Comnetix Inc. - MRRS Decision

Decision

Headnote

Mutual Reliance Review System for Exemptive Relief Applications -- application for relief from certain requirements of a business acquisition report to be filed in connection with a significant acquisition -- seeking permission to substitute certain audited and pro forma financial statements for statements that would otherwise be required.

Applicable Rules

National Instrument 51-102 Continuous Disclosure.

September 29, 2005

IN THE MATTER OF

THE SECURITIES LEGISLATION OF

ALBERTA, SASKATCHEWAN, MANITOBA,

ONTARIO, QUEBEC, NEW BRUNSWICK,

NOVA SCOTIA AND NEWFOUNDLAND

(the "Jurisdictions")

AND

IN THE MATTER OF

THE MUTUAL RELIANCE REVIEW SYSTEM

FOR EXEMPTIVE RELIEF APPLICATIONS

AND

IN THE MATTER OF

COMNETIX INC. (the "Filer")

 

MRRS DECISION DOCUMENT

Background

1. The local securities regulatory authority or regulator (the "Decision Maker") in each of the Jurisdictions has received an application from the Filer under the securities legislation of the Jurisdiction (the "Legislation") for an exemption (the "Requested Relief") from certain requirements of National Instrument 51-102 -- Continuous Disclosure ("NI 51-102") with respect to the Business Acquisition Report ("BAR") required to be filed by the Filer in connection with its acquisition (the "Acquisition") of Paragon Total Solutions Inc. ("Paragon") which Acquisition was completed on August 5, 2005. In particular, the Filer is seeking permission to substitute audited financial statements for Paragon as at May 31, 2005 and pro forma financial statements for the Filer as at May 31, 2005 for the financial statements that would otherwise be required under the Legislation.

2. Under the Mutual Reliance Review System for Exemptive Relief Applications ("MRRS"):

(a) the Ontario Securities Commission is the principal regulator for this application; and

(b) this MRRS decision document evidences the decision of each Decision Maker.

Interpretation

3. Defined terms contained in National Instrument 14-101 -- Definitions have the same meaning in this decision unless they are defined in this decision.

Representations

4. This Decision is based on the following facts represented by the Filer:

(a) The Filer was formed by Articles of Incorporation under the Canada Business Corporations Act on March 29, 2004;

(b) The Filer is a reporting issuer in each province in Canada and its common shares trade on the Toronto Stock Exchange;

(c) The authorized capital consists of an unlimited number of common shares of which 14,348,627 are issued and outstanding following the completion of the Acquisition;

(d) The Filer's year end is August 31;

(e) Paragon was a corporation formed under the laws of the State of Georgia on July 6, 1998;

(f) Paragon's authorized capital consisted of 1,000,000 shares of common stock of which 100,000 were designated as voting and 900,000 were designated as non-voting.
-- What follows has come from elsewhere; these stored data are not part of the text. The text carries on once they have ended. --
-- ==== Sys2Proof/Machine/Float32.lean ====
section
/-! DEFINITION. IEEE 754 single precision, round to nearest even, on the 32 bits of a value: the arithmetic that
spec/62_apu.md R526, R530 and R531 ask for. An operation on a NaN, inf - inf, 0 * inf, 0 / 0 and inf / inf give the
quiet NaN 0x7FC00000 (PRESUMED, unsafe: entry 12; no run from reset reaches one). -/

namespace Sys2Proof.Machine

/-- The quiet NaN. -/
def f32NaN : F32 := 0x7FC00000#32

/-- The sign bit. -/
def f32Sign (a : F32) : Bool := a.getLsbD 31

/-- The exponent field. -/
def f32Exp (a : F32) : Nat := (a.toNat / 2 ^ 23) % 256

/-- The fraction field. -/
def f32Frac (a : F32) : Nat := a.toNat % 2 ^ 23

/-- A NaN: exponent field 255, fraction not 0. -/
def f32IsNaN (a : F32) : Bool := f32Exp a == 255 && f32Frac a != 0

/-- An infinity. -/
def f32IsInf (a : F32) : Bool := f32Exp a == 255 && f32Frac a == 0

/-- The significand of a finite value, which is `f32Mant a * 2 ^ (f32Scale a - 150)`. -/
def f32Mant (a : F32) : Nat := if f32Exp a = 0 then f32Frac a else f32Frac a + 2 ^ 23

/-- The scale of a finite value, see `f32Mant`. -/
def f32Scale (a : F32) : Nat := if f32Exp a = 0 then 1 else f32Exp a

/-- A sign and 31 bits below it. -/
def f32Pack (neg : Bool) (bits : Nat) : F32 :=
  BitVec.ofNat 32 (bits + if neg then 2 ^ 31 else 0)

/-- Round `n * 2 ^ (k - 600)` to the nearest single, ties to even. The value is first scaled up by 2 ^ 64, so that
bits are always dropped: as many as leave 24, or as many as reach the smallest exponent, whichever is more. -/
def f32Round (neg : Bool) (n k : Nat) : F32 :=
  if n = 0 then f32Pack neg 0
  else
    let m := n * 2 ^ 64
    let drop := max (Nat.log2 m + 1 - 24) (515 - k)
    let q := m / 2 ^ drop
    let rem := m % 2 ^ drop
    let half := 2 ^ (drop - 1)
    let q' := if rem > half || (rem == half && q % 2 == 1) then q + 1 else q
    f32Pack neg (min ((k + drop - 515) * 2 ^ 23 + q') (255 * 2 ^ 23))

/-- A natural number, rounded. -/
def f32OfNat (n : Nat) : F32 := f32Round false n 600

/-- Change the sign. -/
def f32Neg (a : F32) : F32 := a ^^^ 0x80000000#32

/-- Sum. An exact zero sum of values of different signs is +0. -/
def f32Add (a b : F32) : F32 :=
  if f32IsNaN a || f32IsNaN b then f32NaN
  else if f32IsInf a then (if f32IsInf b && f32Sign a != f32Sign b then f32NaN else a)
  else if f32IsInf b then b
  else
    let k := min (f32Scale a) (f32Scale b)
    let x := f32Mant a * 2 ^ (f32Scale a - k)
    let y := f32Mant b * 2 ^ (f32Scale b - k)
    if f32Sign a == f32Sign b then f32Round (f32Sign a) (x + y) (k + 450)
    else if x > y then f32Round (f32Sign a) (x - y) (k + 450)
    else if y > x then f32Round (f32Sign b) (y - x) (k + 450)
    else f32Pack false 0

/-- Difference. -/
def f32Sub (a b : F32) : F32 := f32Add a (f32Neg b)

/-- Product. -/
def f32Mul (a b : F32) : F32 :=
  let neg := f32Sign a != f32Sign b
  if f32IsNaN a || f32IsNaN b then f32NaN
  else if f32IsInf a || f32IsInf b then
    (if (f32Mant a == 0 && !f32IsInf a) || (f32Mant b == 0 && !f32IsInf b) then f32NaN else f32Pack neg (255 * 2 ^ 23))
  else f32Round neg (f32Mant a * f32Mant b) (f32Scale a + f32Scale b + 300)

/-- Quotient. The quotient is taken to 64 more bits than the operands have, and one more bit says whether a
remainder was left. -/
def f32Div (a b : F32) : F32 :=
  let neg := f32Sign a != f32Sign b
  if f32IsNaN a || f32IsNaN b then f32NaN
  else if f32IsInf a then (if f32IsInf b then f32NaN else f32Pack neg (255 * 2 ^ 23))
  else if f32IsInf b then f32Pack neg 0
  else if f32Mant b = 0 then (if f32Mant a = 0 then f32NaN else f32Pack neg (255 * 2 ^ 23))
  else
    let n := f32Mant a * 2 ^ 64
    let q := n / f32Mant b
    let sticky := if n % f32Mant b = 0 then 0 else 1
    f32Round neg (2 * q + sticky) (f32Scale a + 535 - f32Scale b)

end Sys2Proof.Machine
end

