theorem test_sta_V16 : after 0x1100 (vec 0x8000 0x00 0x01 0x00 0xFD 0xA4 [] [(0x0000, 0x9D), (0x0001, 0xFF), (0x0002, 0x10)])
    = [0x8003, 0x00, 0x01, 0x00, 0xFD, 0xA4, 5, 0x00] := by decide

theorem test_sta_V17 : after 0x0400 (vec 0x8000 0x5A 0x00 0xFF 0xFD 0x24 [(0x020, 0x01), (0x021, 0x03)] [(0x0000, 0x91), (0x0001, 0x20)])
    = [0x8002, 0x5A, 0x00, 0xFF, 0xFD, 0x24, 6, 0x5A] := by decide

theorem test_stx_V21 : after 0x0010 (vec 0x8000 0x00 0x12 0x20 0xFD 0x24 [] [(0x0000, 0x96), (0x0001, 0xF0)])
    = [0x8002, 0x00, 0x12, 0x20, 0xFD, 0x24, 4, 0x12] := by decide

theorem test_sty_V22 : after 0x000F (vec 0x8000 0x00 0xFF 0x34 0xFD 0x24 [] [(0x0000, 0x94), (0x0001, 0x10)])
    = [0x8002, 0x00, 0xFF, 0x34, 0xFD, 0x24, 4, 0x34] := by decide

theorem test_tax_V23 : after 0x0010 (vec 0x8000 0x00 0x55 0x00 0xFD 0x24 [] [(0x0000, 0xAA)])
    = [0x8001, 0x00, 0x00, 0x00, 0xFD, 0x26, 2, 0x00] := by decide

theorem test_tay_V24 : after 0x0010 (vec 0x8000 0x80 0x00 0x00 0xFD 0x24 [] [(0x0000, 0xA8)])
    = [0x8001, 0x80, 0x00, 0x80, 0xFD, 0xA4, 2, 0x00] := by decide

theorem test_txa_V25 : after 0x0010 (vec 0x8000 0x00 0x7F 0x00 0xFD 0xA4 [] [(0x0000, 0x8A)])
    = [0x8001, 0x7F, 0x7F, 0x00, 0xFD, 0x24, 2, 0x00] := by decide

theorem test_tya_V26 : after 0x0010 (vec 0x8000 0x10 0x00 0x00 0xFD 0x24 [] [(0x0000, 0x98)])
    = [0x8001, 0x00, 0x00, 0x00, 0xFD, 0x26, 2, 0x00] := by decide

theorem test_tsx_V27 : after 0x0010 (vec 0x8000 0x00 0x00 0x00 0xFD 0x24 [] [(0x0000, 0xBA)])
    = [0x8001, 0x00, 0xFD, 0x00, 0xFD, 0xA4, 2, 0x00] := by decide

theorem test_txs_V28 : after 0x0010 (vec 0x8000 0x00 0x00 0x00 0xFD 0x24 [] [(0x0000, 0x9A)])
    = [0x8001, 0x00, 0x00, 0x00, 0x00, 0x24, 2, 0x00] := by decide

theorem test_pha_V30 : after 0x0100 (vec 0x8000 0x42 0x00 0x00 0x00 0x24 [] [(0x0000, 0x48)])
    = [0x8001, 0x42, 0x00, 0x00, 0xFF, 0x24, 3, 0x42] := by decide

theorem test_pla_V32 : after 0x0010 (vec 0x8000 0x00 0x00 0x00 0xFF 0x24 [(0x100, 0x80)] [(0x0000, 0x68)])
    = [0x8001, 0x80, 0x00, 0x00, 0x00, 0xA4, 4, 0x00] := by decide

theorem test_php_V34 : after 0x01FD (vec 0x8000 0x00 0x00 0x00 0xFD 0xE5 [] [(0x0000, 0x08)])
    = [0x8001, 0x00, 0x00, 0x00, 0xFC, 0xE5, 3, 0xF5] := by decide

theorem test_plp_V35 : after 0x0010 (vec 0x8000 0x00 0x00 0x00 0xFC 0x24 [(0x1FD, 0xFF)] [(0x0000, 0x28)])
    = [0x8001, 0x00, 0x00, 0x00, 0xFD, 0xEF, 4, 0x00] := by decide

theorem test_plp_V36 : after 0x0010 (vec 0x8000 0x00 0x00 0x00 0xFC 0xEF [] [(0x0000, 0x28)])
    = [0x8001, 0x00, 0x00, 0x00, 0xFD, 0x20, 4, 0x00] := by decide

theorem test_adc_V41 : after 0x0010 (vec 0x8000 0xFF 0x00 0x00 0xFD 0x25 [] [(0x0000, 0x69)])
    = [0x8002, 0x00, 0x00, 0x00, 0xFD, 0x27, 2, 0x00] := by decide

theorem test_adc_V43 : after 0x0010 (vec 0x8000 0x09 0x00 0x00 0xFD 0x2C [] [(0x0000, 0x69), (0x0001, 0x01)])
    = [0x8002, 0x0A, 0x00, 0x00, 0xFD, 0x2C, 2, 0x00] := by decide

theorem test_sbc_V46 : after 0x0010 (vec 0x8000 0x50 0x00 0x00 0xFD 0x25 [] [(0x0000, 0xE9), (0x0001, 0xB0)])
    = [0x8002, 0xA0, 0x00, 0x00, 0xFD, 0xE4, 2, 0x00] := by decide

theorem test_sbc_V49 : after 0x0010 (vec 0x8000 0x05 0x00 0x00 0xFD 0x24 [] [(0x0000, 0xE9), (0x0001, 0x05)])
    = [0x8002, 0xFF, 0x00, 0x00, 0xFD, 0xA4, 2, 0x00] := by decide
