theorem tableCommand_initCommands (s : State) : ∀ c ∈ initCommands s, TableCommand s c := by
  simp only [initCommands, List.forall_mem_cons, List.not_mem_nil, false_imp_iff, implies_true,
    and_true]
  exact ⟨.inl rfl, tableCommand_segRemap s s, tableCommand_rowDirection s s,
    by simp [TableCommand], by simp [TableCommand], tableCommand_ratio s _, tableCommand_volume s _,
    tableCommand_startLine s _, tableCommand_display s true⟩

theorem exec_sends {i : Instr} {s t : State} (h : exec i s = .next t) : Sends i s t := by
  have heff := exec_effect h
  cases i with
  | beginInit =>
    obtain ⟨-, rfl⟩ | ⟨-, rfl⟩ := heff
    · exact sends_of_out_eq rfl
    · exact ⟨_, rfl, .init rfl⟩
  | turnOn =>
    exact sends_of_gated [[displayCmd true]] heff rfl rfl (by simpa using tableCommand_display s true)
  | turnOff =>
    exact sends_of_gated [[displayCmd false]] heff rfl rfl
      (by simpa using tableCommand_display s false)
  | setInverse v =>
    exact sends_of_gated [[invertCmd v]] heff rfl rfl (by simpa using tableCommand_invert s v)
  | setContrast r v =>
    exact sends_of_gated [[ratioCmd r], volumeCmd v] heff rfl rfl
      (by simpa using ⟨tableCommand_ratio s r, tableCommand_volume s v⟩)
  | configureOrientation a b c =>
    exact sends_of_gated [[segRemapCmd (s.setOrientation a b c)],
      [rowDirectionCmd (s.setOrientation a b c)]] heff rfl rfl
      (by simpa using ⟨tableCommand_segRemap s _, tableCommand_rowDirection s _⟩)
  | endFrame => exact sends_of_flushed s.offset rfl heff
  | setOffset ox => exact sends_of_flushed _ rfl heff
  | setPixel | fillRect | drawRect | drawChar | drawXbm | setColor | getTextWidth | isOn
  | setBitmapMsbLeft | setBitmapFlipH | setBitmapFlipV | setSpiFrequency =>
    obtain ⟨_, rfl⟩ := exec_writes h
    exact sends_of_out_eq rfl
  | setCursor =>
    obtain ⟨_, _, rfl⟩ := exec_writes h
    exact sends_of_out_eq rfl
  | print =>
    obtain ⟨_, _, _, rfl⟩ := exec_writes h
    exact sends_of_out_eq rfl
  | clear | startFrame | readFb =>
    obtain ⟨_, _, _, _, rfl⟩ := exec_writes h
    exact sends_of_out_eq rfl
  | nop | setTextSize =>
    obtain rfl := heff
    exact sends_of_out_eq rfl

/-- The transactions of `BEGIN` are its init commands (R174). -/
theorem mem_beginEvents {s : State} {dc : DataCommand} {hz : Word} {bytes : List Byte}
    (h : Event.txn dc hz bytes ∈ s.beginEvents) :
    dc = .cmd ∧ hz = s.spiHz ∧ bytes ∈ initCommands s := by
  simp only [State.beginEvents, List.mem_append, List.mem_cons, List.not_mem_nil, or_false,
    reduceCtorEq, false_or, List.mem_map] at h
  obtain ⟨c, hc, he⟩ := h
  cases he
  exact ⟨rfl, rfl, hc⟩

/-- The transactions of a flush are, for each page, its addressing command and its burst (R173). -/
theorem mem_flushEvents {s : State} {dc : DataCommand} {hz : Word} {bytes : List Byte}
    (h : Event.txn dc hz bytes ∈ s.flushEvents) :
    hz = s.spiHz ∧ ∃ p < s.cfg.pages,
      (dc = .cmd ∧ bytes = s.pageAddress p) ∨ (dc = .data ∧ bytes = s.pageBurst p) := by
  simp only [State.flushEvents, List.mem_flatMap, List.mem_range, List.mem_cons, List.not_mem_nil,
    or_false] at h
  obtain ⟨p, hp, he | he⟩ := h <;> cases he
  · exact ⟨rfl, p, hp, .inl ⟨rfl, rfl⟩⟩
  · exact ⟨rfl, p, hp, .inr ⟨rfl, rfl⟩⟩

/-- Settles O48: every event but those of `BEGIN` is sent behind the gate of R171. -/
theorem uninitEmitsNothing : Obligations.UninitEmitsNothing := by
  intro i s t hu hi h
  obtain ⟨es, hout, hes⟩ := exec_sends h
  cases hes with
  | nothing => rw [hout, List.append_nil]
  | init hb => exact absurd hb hi
  | commands cmds hp => exact absurd hu hp
  | flush n hf hp => exact absurd hu hp
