-- ==== Sys2Proof/Syntax.lean ====
section
/-! DEFINITION. The steps of the Stedom VX-8: one constructor per row of spec/opcode_table.json. The first 261 are the
instruction and hint words of R34 to R61; the last 71 are the device's own steps, which have no encoding. -/

namespace Sys2Proof

/-- The place of a warp: LD, column, core and slot (R25, R105). -/
structure Place where
  ld : BitVec 2
  col : BitVec 6
  core : BitVec 3
  slot : BitVec 4
deriving DecidableEq, Repr

/-- A cluster: LD, column and bit [2] of its core numbers (R24). -/
structure Cluster where
  ld : BitVec 2
  col : BitVec 6
  cl : BitVec 1
deriving DecidableEq, Repr

/-- A workgroup of the launch that its queue runs: GANG and WGRP of R105. -/
structure GroupKey where
  ld : BitVec 2
  queue : BitVec 6
  gang : BitVec 32
  wgrp : BitVec 3
deriving DecidableEq, Repr

/-- A column hart (R25). -/
structure HartId where
  ld : BitVec 2
  col : BitVec 6
deriving DecidableEq, Repr

/-- The privilege mode a column hart accesses a CSR in (R342). -/
inductive HartMode
  | m | hs | u | vs | vu
deriving DecidableEq, Repr

/-- The four edges between base dies (R17). -/
inductive Edge
  | e01 | e23 | e02 | e13
deriving DecidableEq, Repr

/-- The permission an access needs (R344), with the codes of ACC in R356. -/
inductive Access
  | read | write | rw | exec
deriving DecidableEq, Repr

/-- The agent of a read that is performed at a home slice (R328). -/
inductive Reader
  | warp (p : Place) | hart (h : HartId) (n : BitVec 7) (allow : Bool) | port (n : BitVec 6)
deriving DecidableEq, Repr

/-- An access of a column hart to a physical address; `allow` says that its translation and its PMP let it through (R19). -/
structure HartAt where
  hart : HartId
  allow : Bool
  pa : BitVec 56
deriving DecidableEq, Repr

/-- What a hart does with a line that it owns (R328, R329): it only obtains it, stores bytes, performs an AMO with the function
of an atomic, or executes a Zicbom instruction. -/
inductive HartOp
  | own | store (data : List (BitVec 8)) | amo (fn : BitVec 4) (x : BitVec 64) (y : BitVec 64) | clean | flush | inval
deriving DecidableEq, Repr

/-- A port that sends requests to home slices (R330). -/
inductive ReqPort
  | core (ld : BitVec 2) (col : BitVec 6) (core : BitVec 3) | copyEngine (c : Cluster) | atomicUnit (c : Cluster)
  | slice (ld : BitVec 2) (col : BitVec 6) | hart (h : HartId) | link (n : BitVec 6)
deriving DecidableEq, Repr

/-- A request at a home slice (R330): it arrives, is sent again with its ticket, or leaves its tracker. -/
inductive TicketStep
  | arrive | again | done
deriving DecidableEq, Repr

/-- The slice a request is sent to (R330). -/
structure SliceId where
  ld : BitVec 2
  col : BitVec 6
deriving DecidableEq, Repr

/-- A request of a port at a home slice, which one of its requests it is, and what becomes of it (R330). -/
structure PortRequest where
  port : ReqPort
  tag : Nat
  act : TicketStep
deriving DecidableEq, Repr

/-- A request that enters through a UALink or PCIe port (R378, R380). -/
inductive PortReq
  | read (n : Nat)
  | write (data : List (BitVec 8))
  | atomic (fn : BitVec 4) (x y : BitVec 64)
deriving DecidableEq, Repr

/-- One copy of a firmware image as the Kryfilum hart finds it (R446): the SHA-384 hashes of the public keys that it is checked
against, whether each of its two signatures verifies under its key, and its version. -/
structure ImageCopy where
  edKey : Nat
  mlKey : Nat
  edSigned : Bool
  mlSigned : Bool
  version : Nat
deriving DecidableEq, Repr

/-- What is fused in base die 0 (R446): the hashes of both public keys, and the anti-rollback counter. -/
structure Fuses where
  edKey : Nat
  mlKey : Nat
  rollback : Nat
deriving DecidableEq, Repr

/-- What the start-up of R444 finds: the fuses and the copies of the firmware images in pairs (R446), the step that does not end if
one does not, the physical columns of each compute die that fail test (LD, die, position), the pseudo-channels that fail test
(LD, stack, number) of R443, and the values of TICK at which steps 6, 7 and 8 end. -/
structure StartInput where
  fuses : Fuses
  images : List ImageCopy
  stopStep : Option Nat
  failedCols : List (BitVec 2 × BitVec 1 × Nat)
  retired : List (BitVec 2 × Nat × Nat)
  ends : Nat × Nat × Nat
deriving DecidableEq, Repr

/-- A column hart and the privilege mode in which it accesses a custom CSR (R342). -/
structure HartBy where
  hart : HartId
  mode : HartMode
deriving DecidableEq, Repr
Paragon's outstanding capital at the time of the Acquisition consisted of 5,000 voting shares of common stock held by four shareholders. The principal shareholder (the "PS") held 3,500 common shares representing 70% of the outstanding capital of Paragon;

(g) Paragon had a year end of December 31;

(h) Paragon has never prepared financial statements in accordance with U.S. generally accepted accounting principles. It only prepared internal management statements and calculated net income/loss for tax purposes;

(i) Pursuant to an Agreement and Plan of Merger dated July 25, 2005 as amended on August 4, 2005, Paragon merged with a wholly-owned subsidiary of Comnetix, PTS Acquisition Corp., formed under the laws of the State of Delaware. Articles of Merger were filed in Delaware and Georgia on August 5, 2005 which is being deemed the closing date for the purposes of the Acquisition;

(j) The consideration for the Acquisition was the payment of US$1,548,850 in cash and the issuance of 789,900 common shares of Comnetix priced at $2.31 per share. 650,218 of these common shares are subject to a voluntary escrow for one year with 105,726 of these escrowed shares subject to a further one year escrow;

(k) In addition, Comnetix has the right to reacquire all of the shares issued pursuant to the Acquisition and still held in escrow for $1.00 if the PS ceases to be an employee of Comnetix;

(l) The Acquisition has been determined to be significant in accordance with section 8.3(2)(b) of NI 51-102 at the 20% but not the 40% threshold and continues to be significant at the 20% level but not the 40% level when recalculated in accordance with section 8.3(4)(b);

(m) Under the Legislation, the Filer is required to include in the BAR (i) audited financial statements for Paragon for the year ended December 31, 2004 and unaudited interim financial statements for Paragon for the period ended June 30, 2005, (ii) unaudited interim financial statements for the Filer for the period ended May 31, 2005 and (iii) pro forma financial statements;

(n) The Filer will be conducting an audit of Paragon as at May 31, 2005 which will have a qualification for opening and closing inventory of Paragon, and will prepare audited financial statements for Paragon for the twelve (12) month period ended May 31, 2005, including unaudited 2004 comparative financial information (the "Paragon Audited Statements");

(o) The Filer has prepared audited financial statements for the year ended August 31, 2004 and unaudited interim statements for the period ended May 31, 2005 (the "Filer Interim Statements");

(p) The Filer will prepare pro forma financial statements (the "Pro Formas") based upon the unaudited financial results for the Filer for the twelve (12) month period ending May 31, 2005 and the Paragon Audited Statements; and

(q) Providing the Paragon Audited Statements, the Filer Interim Statements, the Pro Formas and an audited balance sheet for Paragon as at August 5, 2005 with no qualification of opinion relating to inventory as at that date (the "Closing Inventory Balance Sheet") in the BAR instead of the financial statements required under the Legislation would result in more complete and relevant information about the business conducted by Paragon.

Decision

5. Each of the Decision Makers is satisfied that the test contained in the Legislation that provides the Decision Maker with the jurisdiction to make the decision has been met.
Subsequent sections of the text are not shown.